On the other hand, if you need to either transfer amounts of information or to make remote procedure calls between disparate systems / OS's, XML has quickly become the de-facto standard. SAX BTW is not good for streaming data over the wire, only for blasting through XML and responding appropriately to formalized events as it passes through. if you want to stream XML, you can do that directly out of many RDBMS's without incurring the overhead of loading them into a parser. Parsers are for creating a traversable DOM from the XML, a function which can often be unnecessary,.
Here's the situation - Asked By Desert Ghost on 26-Oct-01 03:04 PM
Let's say I have a database that holds information about WidgetA.  Now, depending on certain conditions, the load balance can be taken by either Linux/Apache, or Windows/IIS <for reasons I don't want to get into here>.

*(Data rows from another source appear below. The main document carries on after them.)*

/-- What one bring-up step finds (R445): the fuses with their public keys, the images, whether training succeeded, MEMSPLIT, the widths
at which the CXL port trains, the slot identifier, the package that each of the 12 pod links reaches, three a die. -/
structure BringUp where
  cores  : List Nat
  keys   : List (List Byte)
  images : List FwImage
  ok     : Bool
  sdw    : List Nat
  widths : List Nat
  slotId : Nat
  links  : List Nat
  remote : List Nat
deriving DecidableEq, Repr

/-! ### Instructions and steps -/

/-- One constructor for each row of the operation table. -/
inductive Instr where
  -- scalar and control (spec/05_control.md)
  | sadd (f : VR)
  | ssub (f : VR)
  | smul (f : VR)
  | smulh (f : VR)
  | smad (f : VR)
  | sand (f : VR)
  | sor (f : VR)
  | sxor (f : VR)
  | sandn (f : VR)
  | sshl (f : VR)
  | sshr (f : VR)
  | ssra (f : VR)
  | smin (f : VR)
  | smax (f : VR)
  | sminu (f : VR)
  | smaxu (f : VR)
  | scmp (cond : Cond) (f : VR)
  | ssel (f : VR)
  | smov (f : VR)
  | sclz (f : VR)
  | spopc (f : VR)
  | vtos (f : VR)
  | smovi (f : VI)
  | smovh (f : VI)
  | srd (r : SpReg) (f : VR)
  | swr (r : SpReg) (f : VR)
  | bra (f : FC)
  | bz (f : FC)
  | bnz (f : FC)
  | bany (f : FC)
  | ball (f : FC)
  | bnone (f : FC)
  | call (f : FC)
  | ret (f : FC)
  | brx (f : FC)
  | exit (f : FC)
  | reform (f : FC)
  | nop (f : FC)
  -- integer, logic and masks (spec/06_integer.md)
  | iadd (f : VR)
  | isub (f : VR)
  | imul (f : VR)
  | imulh (f : VR)
  | imulhu (f : VR)
  | imad (f : VR)
  | imadw (f : VR)
  | iaddw (f : VR)
  | isubw (f : VR)
  | iabs (f : VR)
  | ineg (f : VR)
  | imin (f : VR)
  | imax (f : VR)
  | iadds (f : VR)
  | isubs (f : VR)
  | lea (sh : Fin 5) (f : VR)
  | cvti (st : Ty) (f : VR)
  | and (f : VR)
  | or (f : VR)
  | xor (f : VR)
  | andn (f : VR)
  | shl (f : VR)
  | shr (f : VR)
  | sra (f : VR)
  | rotl (f : VR)
  | bfx (f : VR)
  | bfi (f : VR)
  | popc (f : VR)
  | clz (f : VR)
  | ctz (f : VR)
  | brev (f : VR)
  | bytep (f : VR)
  | icmp (cond : Cond) (f : VR)
  | sel (f : VR)
  | mov (f : VR)
  | movi (f : VI)
  | iaddi (f : VI)
  | andi (f : VI)
  | ori (f : VI)
  | xori (f : VI)
  | kand (f : VR)
  | kor (f : VR)
  | kxor (f : VR)
  | kandn (f : VR)
  | knot (f : VR)
  | kmov (f : VR)
  | kpopc (f : VR)
  | kffs (f : VR)
  -- floating point (spec/07_float.md)
  | fadd (f : VR)
  | fsub (f : VR)
  | fmul (f : VR)
  | ffma (f : VR)
  | fmin (f : VR)
  | fmax (f : VR)
  | fcmp (cond : Cond) (f : VR)
  | fclass (f : VR)
  | frint (f : VR)
  | fscale (f : VR)
  | fcvt (sat : Bool) (st : Ty) (f : VR)
  | hadd2 (f : VR)
  | hmul2 (f : VR)
  | hfma2 (f : VR)
  | bfma2 (f : VR)
  | qdot4 (f : VR)
  -- cross-lane (spec/09_crosslane.md)
  | shflIdx (w : ShW) (f : VR)
  | shflUp (w : ShW) (f : VR)
  | shflDn (w : ShW) (f : VR)
  | shflXor (w : ShW) (f : VR)
  | voteBallot (f : VR)
  | voteAny (f : VR)
  | voteAll (f : VR)
  | voteEq (f : VR)
  | redg (op : RedOp) (f : VR)
  | scang (op : RedOp) (excl : Bool) (f : VR)
  | bcast (f : VR)
  | match_ (f : VR)
  | cmpct (f : VR)
  -- pipes (spec/10_pipes.md)
  | pipe (f : FPipe)
  | pipeH (f : FPipe)
  | pjoin (f : VR)
  | pend (f : VR)
  | pbrk (f : VR)
  | yvoid (f : VR)
  | pstat (f : VR)
  -- memory (spec/08_memory.md)
  | ld (f : FM)
  | st (f : FM)
  | lds (f : FM)
  | sts (f : FM)
  | ldf (f : FM)
  | sld (f : FM)
  | sst (f : FM)
  | pref (lvl : PrefLvl) (f : FM)
  | cctlInv1 (f : FM)
  | cctlWb (f : FM)
  | cctlEvict (f : FM)
  | fence (f : FM)
  | fenceRg (f : FM)
  | waitl (f : FM)
  -- atomics and barriers (spec/11_sync.md)
  | atom (op : AtomOp) (ty : Ty) (f : FQ)
  | atoms (op : AtomOp) (ty : Ty) (f : FQ)
  | redm (op : AtomOp) (ty : Ty) (f : FQ)
  | barinit (f : FQ)
  | bararr (f : FQ)
  | barwait (f : FQ)
  | bartest (f : FQ)
  | barkill (f : FQ)
  | netarr (f : FQ)
  | netwait (f : FQ)
  -- queues (spec/12_queues.md)
  | qopen (f : FQ)
  | qclose (f : FQ)
  | qcloseKill (f : FQ)
  | enq (f : FQ)
  | deq (f : FQ)
  | enqt (f : FQ)
  | deqt (f : FQ)
  | qstat (f : FQ)
  -- matrix (spec/14_matrix.md)
  | mxacq (n : Fin 4) (f : FX)
  | mxrel (f : FX)
  | tclaim (n : Fin 16) (f : FX)
  | tfree (f : FX)
  | tfill (mid pl4 : Bool) (u : BitVec 5) (f : FX)
  | mmq (x : AuxProd) (f : FX)
  | mmqx (x : AuxProd) (f : FX)
  | mxzero (ab : BitVec 2) (f : FX)
  | mxldz (x : AuxTile) (f : FX)
  | mxdrain (x : AuxTile) (f : FX)
  | mxsync (f : FX)
  | scld (f : FX)
  | phmma (ab : BitVec 2) (f : FX)
  | phfin (x : AuxTile) (f : FX)
  -- copies (spec/15_copy.md)
  | cpyIn (f : FP)
  | cpyOut (f : FP)
  | cpyr (op : CpyrOp) (f : FP)
  | cpytOm (f : FP)
  | cpytSp (f : FP)
  | rcfence (f : FP)
  | rcfenceAll (f : FP)
  -- phasors (spec/16_phasor.md)
  | phadd (f : VR)
  | phsub (f : VR)
  | phneg (f : VR)
  | phmuli (f : VR)
  | phcmp (cond : PhCond) (f : VR)
  | phred (f : VR)
  | phredAcc (f : VR)
  | phredEnd (f : VR)
  | phsin (f : VR)
  | phcos (f : VR)
  | phfrom (f : VR)
  | phcvt (st : Ty) (f : VR)
  -- gates (spec/17_gates.md)
  | sigm (f : VR)
  | tanh (f : VR)
  | exp2 (f : VR)
  | log2 (f : VR)
  | rcp (f : VR)
  | rsq (f : VR)
  | gatec (f : VR)
  | gateh (f : VR)
  | gatecComp (f : VR)
  -- system (spec/18_system.md)
  | trap (f : FY)
  | tret (f : FY)
  | bkpt (f : FY)
  | mark (f : FY)
  | lnch (f : FY)
  | budget (f : FY)
  | budgetSet (f : FY)
  | tlbiPage (f : FY)
  | tlbiRange (f : FY)
  | tlbiAll (f : FY)
  | pchk (f : FY)
  | netcfg (f : FY)
  -- announced encodings (R80)
  | idivs (f : VR)
  | idivu (f : VR)
  -- steps of the scheduler, of presence and of gates
  | clauseEntry (gid fresh : Nat)
  | issueCycle (p : PartId)
  | starvationGuard (p : PartId)
  | noSwapExpiry (gid : Nat)
  | groupSwap (out inn : Nat)
  | vacancyFill (gid : Nat)
  | gladeAgeExpiry (glade : Nat)
  | drawnGroupPlace (draw : Nat)
  | loadWriteback (id : Nat)
  | gateWriteback (gid n : Nat)
  -- steps of the ordering machine (R85, R88, R94 to R97)
  | enterCb (id : Nat)
  | publishToDie (id : Nat)
  | sendToHome (id : Nat)
  | serialize (id : Nat)
  | discardReport (id : Nat)
  | propagate (id : Nat)
  | apply (die id : Nat)
  | readFromView (id : Nat) (evict : Option Nat)
  | engineStart (cmd : Nat)
  | engineLand (cmd chunk : Nat)
  | chunkCount (cmd chunk : Nat)
  | drainApply (t : DrainTarget)
  -- steps of barriers, queues and pipes
  | volleyRelease (n : NetKey) (p : PartId)
  | queueRetry (gid : Nat)
  | enqElementMove (mv : Nat)
  | deqElementRead (mv : Nat)
  | iterationStart (pipe slot : Nat)
  | cancelledRetire (gid : Nat)
  | pipeLaunchResourceWait (gid slot : Nat)
  -- steps of the umpires and the matrix engine
  | umpireCycle (die quad : Nat)
  | matrixPass (op : Nat) (units : List Nat)
  | matrixPassComplete (op : Nat)
  | outlierApply (op quarter : Nat)
  | tileArrayCycle (op quarter : Nat)
  | mxldzDataArrive (op quarter : Nat)
  -- steps of the copy engine and its firmware path
  | completionRecordWrite (cmd : Nat)
  | firmwareHandover (cmd : Nat)
  | firmwareCopyFinish (cmd : Nat)
  | copyLost (cmd : Nat)
  | copyXlateReply (cmd : Nat)
  | teamEndRelease (team : Nat)
  -- traps, saves and translation
  | trapTake (gid : Nat)
  | saveRequest (ctx die core : Nat)
  | preemptDeferExpiry (ctx die core : Nat)
  | contextSwitch (die core ctx : Nat)
  | contextStreamOut (ctx die core : Nat)
  | contextResume (ctx die core : Nat)
  | pageWalk (walk : Nat)
  | waitlTimeout (gid : Nat)
  | spuriousWake (gid : Nat)
  -- the front end
  | contextAdmission (a : Admission)
  | packetDispatch (queue fe : Nat)
  | teamPlace (launch core : Nat)
  | cohortAdmit (launch : Nat) (cores : List Nat)
  | gangReserve (launch : Nat) (cores : List Nat)
  | gangStart (launch : Nat)
  | nodeComplete (launch : Nat)
  | copyNodeRun (launch : Nat)
  | doorbellWrite (queue : Nat) (addr : W64)
  | feCoreHalt (die fe : Nat)
  | feTakeover (die fe : Nat) (sib : Nat × FwImage)
  | queueTableLost (queue : Nat)
  | dieFeHalt (die : Nat)
  | translationSwapFree (tr : Nat)
  | translationRegister (ctx : Nat) (code table : Nat × Nat)
  -- power, energy and integrity
  | integratorUpdate (quadNj uncoreNj : Nat)
  | rebalanceDecay (die : Nat)
  | undervoltInterval (die : Nat)
  | uncorrectableError (e : ErrSite)
  | energyUpdate (quadNj : List Nat) (hbm : List (Nat × Nat))
  | umpcfgWrite (die quad : Nat) (v : W64)
  | rebalWrite (die : Nat) (v : W64)
  | uvcfgWrite (die : Nat) (v : W64)
  | qpartWrite (die : Nat) (v : W64)
  | registerWrite (r : PReg) (v : W64)
  -- debug and trace
  | debugStop (p : PartId) (scope : Nat)
  | breakpointStop (gid : Nat)
  | debugResume (p : PartId)
  | dumpWrite (p : PartId)
  | trcctlWrite (die : Nat) (v : W64)
  | traceRecordWrite (die : Nat)
  -- host, links and bring-up
  | hostMemWrite (pa : Nat) (bytes : List Byte)
  | hostMemRead (pa len : Nat)
  | flitReplay (link : Nat) (ok : Bool)
  | linkRetrain (link : Nat)
  | linkDown (link : Nat)
  | podLinkLost (pkg : Nat)
  | attestationQuote (nonce : List Byte)
  | bringUp (b : BringUp)
  | correctableError (die : Nat) (designated : Bool)
  | hostCxlCompletion (id : Nat) (err : Bool)
  | retrainComplete (link : Nat)
  | contextDestroy (ctx : Nat)
  | dieReset (die : Nat)
deriving DecidableEq, Repr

The platforms are different, but the data needs to reach a program.  So, I've thought of a few things:

1. Use XML to make 'carbon copies' on each platform <data does not change very often>, updating appropriately
2. Keep one database on one OS, and just call to whereever the data resides

Currently, we have two seperate dbs on each system... seems like a waste to me.  I thought, maybe even keeping one XML doc on one platform will clear it up.

And you're right, I'm ill-informed, and probably could write a more efficient database app than XML app, just due to my experience.  But if XML is the way to go, I'll spend the next several months perfecting it.

Oh, BTW... I just read your most recent article...  Had to laugh "I don't do as well sitting in classes..." <or something like that> LOL! You have a PhD! I'd imagine you spent an awful amount of time sitting in classes!
At first "blush"... - Asked By Peter Bromberg on 26-Oct-01 03:11 PM
Based on what you're describing, I would be inclined to try to set everything up on one database on one machine (whichever OS, it could be DB2 or Oracle on Linux, it could be SQL Server on Windows, doesn't matter) and have the various machines get their data from the one database system. Modern databases can be scaled up (multitple processors) and scaled out (federated partitioned views over x number of machines). You can access ODBC data sources over the wire with PHP, JSP, ASP, Python, etc.
Now you may not need XML at all...
Kinda thought so - Asked By Desert Ghost on 26-Oct-01 03:19 PM
I thought that would be the best way to go, but before Robbe's suggestion, I was still trying to find a niche for XML -- which is now cleared up.

Yup, access one database.  Luckily <and in a strange move>, MS just released a JDBC driver for SQL Server... what's up with that???

Thanks for the suggestions and clearing up the "XML-Files" for me...  back to work :(